The de novo metagenome assembly for C1-TPA is 68,577,389 bp long spread over 10,108 contigs, while that of C3-TPA is 55,517,929 bp distributed over 9,415 contigs. A total of 8 metagenome-assembled genomes (MAGs) were extracted from C1-TPA, and 10 were extracted from C3-TPA. Both samples have a Flavobacterium sp. and a Pseudomonas sp. in common among their bacterial communities.
ABSTRACT
The de novo metagenome assembly for C1-TPA is 68,577,389 bp long spread over 10,108 contigs, while that of C3-TPA is 55,517,929 bp distributed over 9,415 contigs. A total of 8 metagenome-assembled genomes (MAGs) were extracted from C1-TPA, and 10 were extracted from C3-TPA. Both samples have a Flavobacterium sp. and a Pseudomonas sp. in common among their bacterial communities.
ANNOUNCEMENT
Diarrheal disease remains a major cause of morbidity and mortality in the developing world; cattle and young calves are highly susceptible to enteric infections caused by various pathogens (1). Diarrheal samples, C1-TPA and C3-TPA, were collected from affected cattle (Bos taurus) directly from the rectum with sterile nitrile gloves, at Lokaleng Village in Mafikeng, South Africa (25.82°S, 25.58°E). About 150 mg of each of the fecal samples was apportioned for metagenome DNA extraction using a Quick-DNA fecal/soil microbe miniprep kit (Zymo Research Corp., USA). The library was prepared with a Nextera DNA Flex library preparation kit (Illumina) using Nextera DNA CD index adapters (96 indexes plated). The final concentrations of the libraries (70.80 ng/μl for both C1-TPA and C3-TPA) were measured using the Qubit double-stranded DNA (dsDNA) high-sensitivity (HS) assay kit (Life Technologies), and the average library sizes (521 bp and 523 bp for C1-TPA and C3-TPA, respectively) were determined using the Agilent 2100 bioanalyzer. The libraries were then pooled in equimolar ratios of 8.0 pM and sequenced on an Illumina NovaSeq 6000 system. The numbers of reads generated thereafter were 14,302,284 and 14,431,130 for samples C1-TPA and C3-TPA, respectively. The read length used in the library preparation was 2 × 150 bp, and the coverage of the sequence was 29× for C1-TPA and 36× for C3-TPA.

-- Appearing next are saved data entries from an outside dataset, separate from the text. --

/-- A buffer write reaches HBM through port 46: at once, or, where a stack is in self-refresh, when the exit that it starts is done; with
the root on FRC that is once the root is back (R306, R370, R441). -/
def writeBuffer (w : HeldWrite) (s : State) : State :=
  let awake := stacksAwake s w.addr w.data.length
  let s := (blocksOf w.addr w.data.length).foldl (fun s b => requestOn 46 b s) s
  if awake then finishWrite w s
  else
    { s with hst := { s.hst with heldWrites := s.hst.heldWrites ++ [w] } }

/-- The buffer writes whose stacks are all awake again, made in order (R306). -/
def flushWrites (s : State) : State :=
  s.hst.heldWrites.foldl (fun s w =>
    if stacksAwake s w.addr w.data.length then finishWrite w s
    else { s with hst := { s.hst with heldWrites := s.hst.heldWrites ++ [w] } }) { s with hst := { s.hst with heldWrites := [] } }

/-- SELF_REFRESH_EXIT_DONE (R306): the delays of the present band are loaded and the waiting requests are issued. -/
def execSelfRefreshExitDone (k : Nat) (s : State) : Outcome :=
  if k < 4 ∧ (stack s k).sr = .exiting then
    let s := loadDelays k (noEarlier (stack s k).awakeAt s)
    let s := issueAll (stack s k).waiting.length (stack s k).waiting s
    .next (flushWrites (setStack s k (fun x => { x with sr := .awake, waiting := [] })))
  else .next s

/-! ### Errors and scrubbing (R308, R309) -/

/-- The stage of the client that a poisoned read reaches fails to complete: an encode engine's slice under R37, an analyser's row under
R138, a compositor's row under R177, and a Box core's item is retried under R286 (R308). The stage that fails is the next of that
client to close; for the other clients the spec states nothing beyond the zero data. -/
def poisonStage (c : HbmClient) (s : State) : State :=
  match c with
  | .encode e => setEngine s e (fun x => { x with broken := true })
  | .analyser a => breakAnalysis a s
  | .compositor n => breakComposition n s
  | .box b => if (runsOn s b).isSome then dropCoreItem b s else s
  | _ => s

/-- POISONED_READ (R308): the access is poisoned, the read is counted and reported against the pseudo-channel that serves it, and the
client's stage fails; a buffer of another plane the client never reads (R10). No such address exists above R300's range. -/
def execPoisonedRead (a : Nat) (c : HbmClient) (s : State) : Outcome :=
  if hbmEnd ≤ a then .fault (.addressOutsideMemory a)
  else if alive s.mode.mode && (portOf c).isSome && mayAccess s c a then
    done (poisonStage c (raise 0x069 (channelOf s a) { s with drm := { s.drm with
      poison := sadd s.drm.poison (a / 32), ueCount := bump32 s.drm.ueCount } }))
  else .next s

/-- The accesses of one patrol pass: every access of 32 bytes in every row of 1 KiB of the 16 banks of every pseudo-channel (R297, R298,
R309). -/
def patrolLength : Nat := 128 * 16 * 32768 * 32

/-- The time between two accesses of the patrol: a pass takes DRM_SCRUB_H hours (R309). -/
def patrolStep (s : State) : Nat := s.drm.scrubH * 3600 * secUnit / patrolLength

/-- The patrol's next access at or behind one, in ascending address order: those of pseudo-channels retired and copied are left out, a block of
256 bytes at a time; 128 blocks in a row lie in 128 pseudo-channels (R299, R309, R310). -/
def patrolFrom (s : State) : Nat → Nat → Nat
  | 0, k => k
  | n + 1, k => if pcServes s (tableChannel (32 * k)) then k else patrolFrom s n (8 * (k / 8 + 1))

/-- The access that the patrol reads next (R309). -/
def patrolNext (s : State) : Nat := patrolFrom s 128 s.drm.scrubPc % patrolLength

/-- The pseudo-channel of the access that the patrol reads next (R299, R309). -/
def patrolPc (s : State) : Nat := tableChannel (32 * patrolNext s)

/-- The patrol has read its next access; behind the last a new pass begins (R309, R316). -/
def patrolOne (s : State) : State :=
  let k := patrolNext s + 1
  let pass := decide (k ≤ s.drm.scrubPc || patrolLength ≤ k)
  { s with drm := { s.drm with
    scrubPc := k % patrolLength, scrubPasses := if pass then satAdd 32 s.drm.scrubPasses 1 else s.drm.scrubPasses } }

/-- A corrected access is counted and reported, and a pseudo-channel beyond DRM_CE_LIMIT in this second reports DRM_CE_RATE once
(R298, R309, R314). -/
def correctOne (p : Nat) (s : State) : State :=
  let s := raise 0x067 p { s with drm := { s.drm with ceCount := bump32 s.drm.ceCount } }
  let s := setPc s p (fun x => { x with ces := x.ces + 1 })
  if s.drm.ceLimit < (pcOf s p).ces ∧ (pcOf s p).rateReported = false then
    raise 0x068 p (setPc s p (fun x => { x with rateReported := true }))
  else s

/-- The machine when the patrol takes its next access, at an even pace (R309). -/
def atPatrol (s : State) : State :=
  let s := noEarlier s.drm.scrubAt s
  { s with drm := { s.drm with scrubAt := s.mtb.t + patrolStep s } }

/-- SCRUB_ACCESS (R309): the patrol takes its accesses in ascending address order, one pass in DRM_SCRUB_H hours; p is the pseudo-channel of
the next. -/
def execScrubAccess (p : Nat) (corrected : Bool) (s : State) : Outcome :=
  if alive s.mode.mode && p == patrolPc s && (stack s (p / 32)).sr == .awake then
    let s := patrolOne (atPatrol s)
    if corrected then done (correctOne p s) else .next s
  else .next s

/-- Each MTB second counts corrected errors anew (R309). -/
def memorySecond (s : State) : State :=
  { s with drm := { s.drm with pcs := tmap s.drm.pcs (fun _ x => { x with ces := 0, rateReported := false }) } }

/-! ### Retirement and the memory check (R310 to R312) -/

/-- REMAP_COPY_DONE (R311): every block is at its target. An access that the copy could not correct is poisoned there as it was here. -/
def execRemapCopyDone (s : State) : Outcome :=
  if s.drm.remapActive then .next { s with drm := { s.drm with remapActive := false, remap := blocksToMove s, remapWritten := [] } } else .next s

/-- MEMORY_CHECK_DONE (R312): the pseudo-channels that failed are retired with nothing to copy. -/
def execMemoryCheckDone (failing : List Nat) (s : State) : Outcome :=
  if s.mode.mode = .configure ∧ s.mode.admitted = false then
    done (((List.range 128).filter (fun p => failing.contains p)).foldl (fun s p => retirePc p false s) s)
  else .next s

/-! ### Admission charge (R313) -/

/-- Bytes per pixel in eighths: 15 at 4:2:0, 20 at 4:2:2 (R313). -/
def pixelEighths (chroma : Nat) : Nat := if chroma = 0 then 15 else 20

/-- The charge of a video layer of a channel (R313). -/
def videoLayerHbm (s : State) (c : Nat) (v : VLayer) : Nat :=
  if v.srcType = 0 then 0
  else
    let ch := chan s c
    let b := if v.srcType = 1 ∧ (chan s v.src).taken = true then pixelEighths (chan s v.src).chroma else 20
    let size := sourceSize s c v
    let crop := clipCrop size.1 size.2 v.cropCfg
    ceilDiv (crop.getD 2 0 * crop.getD 3 0 * b * rateN ch.rate) (8 * rateD ch.rate)

/-- The charge of a graphics layer of a channel (R313). -/
def graphicsLayerHbm (ch : Chan) (g : GLayer) : Nat := ceilDiv (g.maxW * g.maxH * 5 * rateN ch.rate) (rateD ch.rate)

/-- The charge of a context of a channel, each term rounded up (R313). -/
def contextHbm (ch : Chan) (x : Ctx) : Nat :=
  let w := activeW x.raster / tileCols x.raster
  let b := pixelEighths x.chroma
  let r := pixelRate x.raster ch.rate
  (if x.raster = ch.raster then ceilDiv (r * (b * (4 * w + 1056) + 89 * w)) (8 * w)
   else
    ceilDiv (pixelRate ch.raster ch.rate * pixelEighths ch.chroma) 8 + ceilDiv (r * (b * (3 * w + 1056) + 89 * w)) (8 * w)) +
    ceilDiv x.bMax 2

/-- The HBM charge of a channel, B/s (R313). -/
def channelHbm (s : State) (c : Nat) : Nat :=
  let ch := chan s c
  let xs := ch.ctxs.filterMap (fun x => tget s.enc.ctxs x)
  let r := pixelRate ch.raster ch.rate
  ceilDiv (r * (3 * pixelEighths ch.chroma + 20)) 8 +
    (if xs.any (fun x => x.further && decide (ch.raster < x.raster)) then ceilDiv (5 * r) 2 else 0) +
    sumOf ((cmp s c).v.map (fun e => videoLayerHbm s c e.2)) +
    sumOf ((cmp s c).g.map (fun e => graphicsLayerHbm ch e.2)) +
    sumOf (xs.map (contextHbm ch))

/-- The admission limit, B/s (R313). -/
def hbmLimit (s : State) : Nat := 1520000000000 * (128 - s.drm.order.length) / 128

/-- Whether a channel's charge fits (R20, R313). -/
def hbmFits (s : State) (c : Nat) : Bool := decide (s.drm.charged + channelHbm s c ≤ hbmLimit s)

/-- A channel's charge taken. -/
def takeHbm (c : Nat) (s : State) : State := { s with drm := { s.drm with charged := s.drm.charged + channelHbm s c } }

/-! ### Records (R315) -/

/-- The memory record, type 0x0301 (R315). -/
def recMemory (b : Bytes) (s : State) : State :=
  sized 8 b (fun s =>
    if s.drm.taken then orphan s
    else applied { s with drm := { s.drm with
      taken := true
      scrubH := orDefault (u16 b 0) 24 1 168
      srIdleUs := orDefault (u16 b 2) 100 10 10000
      ceLimit := orDefault (u16 b 4) 1000 1 65535 } }) s

/-- MEMORY_RECORD (R315). -/
def execMemoryRecord (b : Bytes) (s : State) : Outcome := recordCommand 0x0301 b recMemory s

/-- The QoS port record, type 0x0302 (R315). -/
def recQosPort (b : Bytes) (s : State) : State :=
  sized 8 b (fun s =>
    let q := clamp 0 47 (u8 b 0)
    if (qosPort s q).taken then orphan s
    else applied { s with drm := { s.drm with ports := tupd s.drm.ports q {} (fun x =>
      { x with taken := true, floor := some (clamp 0 3 (u8 b 1)), target := orDefault (u32 b 4) 0 100 1000000 }) } }) s

/-- QOS_PORT_RECORD (R315). -/
def execQosPortRecord (b : Bytes) (s : State) : Outcome := recordCommand 0x0302 b recQosPort s

/-! ### Registers (R316) -/

/-- The DRM_DLY_VAL word of a selected lane (R304, R316). -/
def delayWord (s : State) (sel : Nat) : Nat :=
  let k := bitsOf sel 1 0
  let lane := bitsOf sel 9 2
  let w := bitOf sel 10
  let band := (pcOf s (32 * k + Config.laneChannel lane % 32)).band
  let base := Config.delayBase k lane w % 256
  let offset := Config.delayOffset k w band % 256
  packWord [((clampI 0 255 ((base : Int) + toSigned 8 offset)).toNat, 0), (base, 8), (offset, 16)]

/-- The stacks whose self-refresh state passes a test, as bits. -/
def stackBits (s : State) (p : SrState → Bool) : Nat := maskOf ((List.range 4).filter (fun k => p (stack s k).sr)) 4

/-- The memory block's words, visible to the owner (R316). -/
def memoryWord (s : State) (off : Nat) : Nat :=
  if off = 0x6000 then
    packWord [(stackBits s (fun x => x == .asleep), 0), (stackBits s (fun x => x == .exiting), 4), (s.drm.sparesLeft, 8)]
  else if off < 0x6014 then
    let x := stack s ((off - 0x6004) / 4)
    packWord [(ofSigned 9 x.temp, 0), (x.band, 9), (x.rate, 12)]
  else if off < 0x6024 then maskOf (((List.range 32).filter (fun b => (pcOf s (8 * (off - 0x6014) + b)).retired))) 32
  else if off = 0x6024 then s.drm.ceCount
  else if off = 0x6028 then s.drm.ueCount
  else if off = 0x602C then s.drm.scrubPasses
  else if off = 0x6030 then s.drm.srWaits
  else if off = 0x6034 then s.drm.refPostponed
  else if off = 0x6038 then s.drm.limit / 1000000
  else if off = 0x603C then ceilDiv s.drm.charged 1000000
  else if off = 0x6040 then packWord [(s.drm.remapPc, 0), (b2n s.drm.remapActive, 7), (copiedBlocks s, 8)]
  else if 0x6100 ≤ off ∧ off < 0x6280 then
    let q := (off - 0x6100) / 8
    if off % 8 = 0 then packWord [(portTarget s q, 0), (portFloor s q, 20)] else (qosPort s q).u3
  else 0

/-- What a read of one of the block's RC registers clears (R316). -/
def memoryReadClear (off : Nat) (s : State) : State :=
  if off = 0x6024 then { s with drm := { s.drm with ceCount := 0 } }
  else if off = 0x6028 then { s with drm := { s.drm with ueCount := 0 } }
  else if off = 0x6030 then { s with drm := { s.drm with srWaits := 0 } }
  else if off = 0x6034 then { s with drm := { s.drm with refPostponed := 0 } }
  else if 0x6100 ≤ off ∧ off < 0x6280 ∧ off % 8 = 4 then
    { s with drm := { s.drm with ports := tmod s.drm.ports ((off - 0x6100) / 8) (fun x => { x with u3 := 0 }) } }
  else s

end Sys2Proof.Machine
end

The sequenced data were assessed and filtered with Trimmomatic v0.36 (2) for low-quality reads and adapter fragments. The adapter sequences were clipped using a mismatch value of 2, a palindrome clip threshold of 30, and a simple clip threshold of 10. The taxonomy of the metagenomes was determined using Kaiju v1.7.2 (3) and GOTTCHA2 v2.1.6. The de novo metagenome assembly was constructed with metaSPAdes v3.13.0 (4). Each of the metagenome assemblies was binned using MaxBin 2 v2.2.4 (5) and CONCOCT v1.1 set at different modes—Bowtie2-default and Bowtie2-verysensitive, respectively—and BBMap. The binned contigs were then optimized to exclude bins that have low completeness and high contamination using DAS Tool v1.2. Each bin was then extracted as a metagenome-assembled genome (MAG) and assessed for quality control using CheckM v1.0.18 (6). The taxonomic assignments were obtained for the MAGs based on the genome taxonomy database using GTDB-Tk v1.1.0 (7) and Microbial Genomes Atlas (MiGA) (8); where the taxonomic assignment differs, identity with a higher average nucleotide identity (ANI) percentage was selected.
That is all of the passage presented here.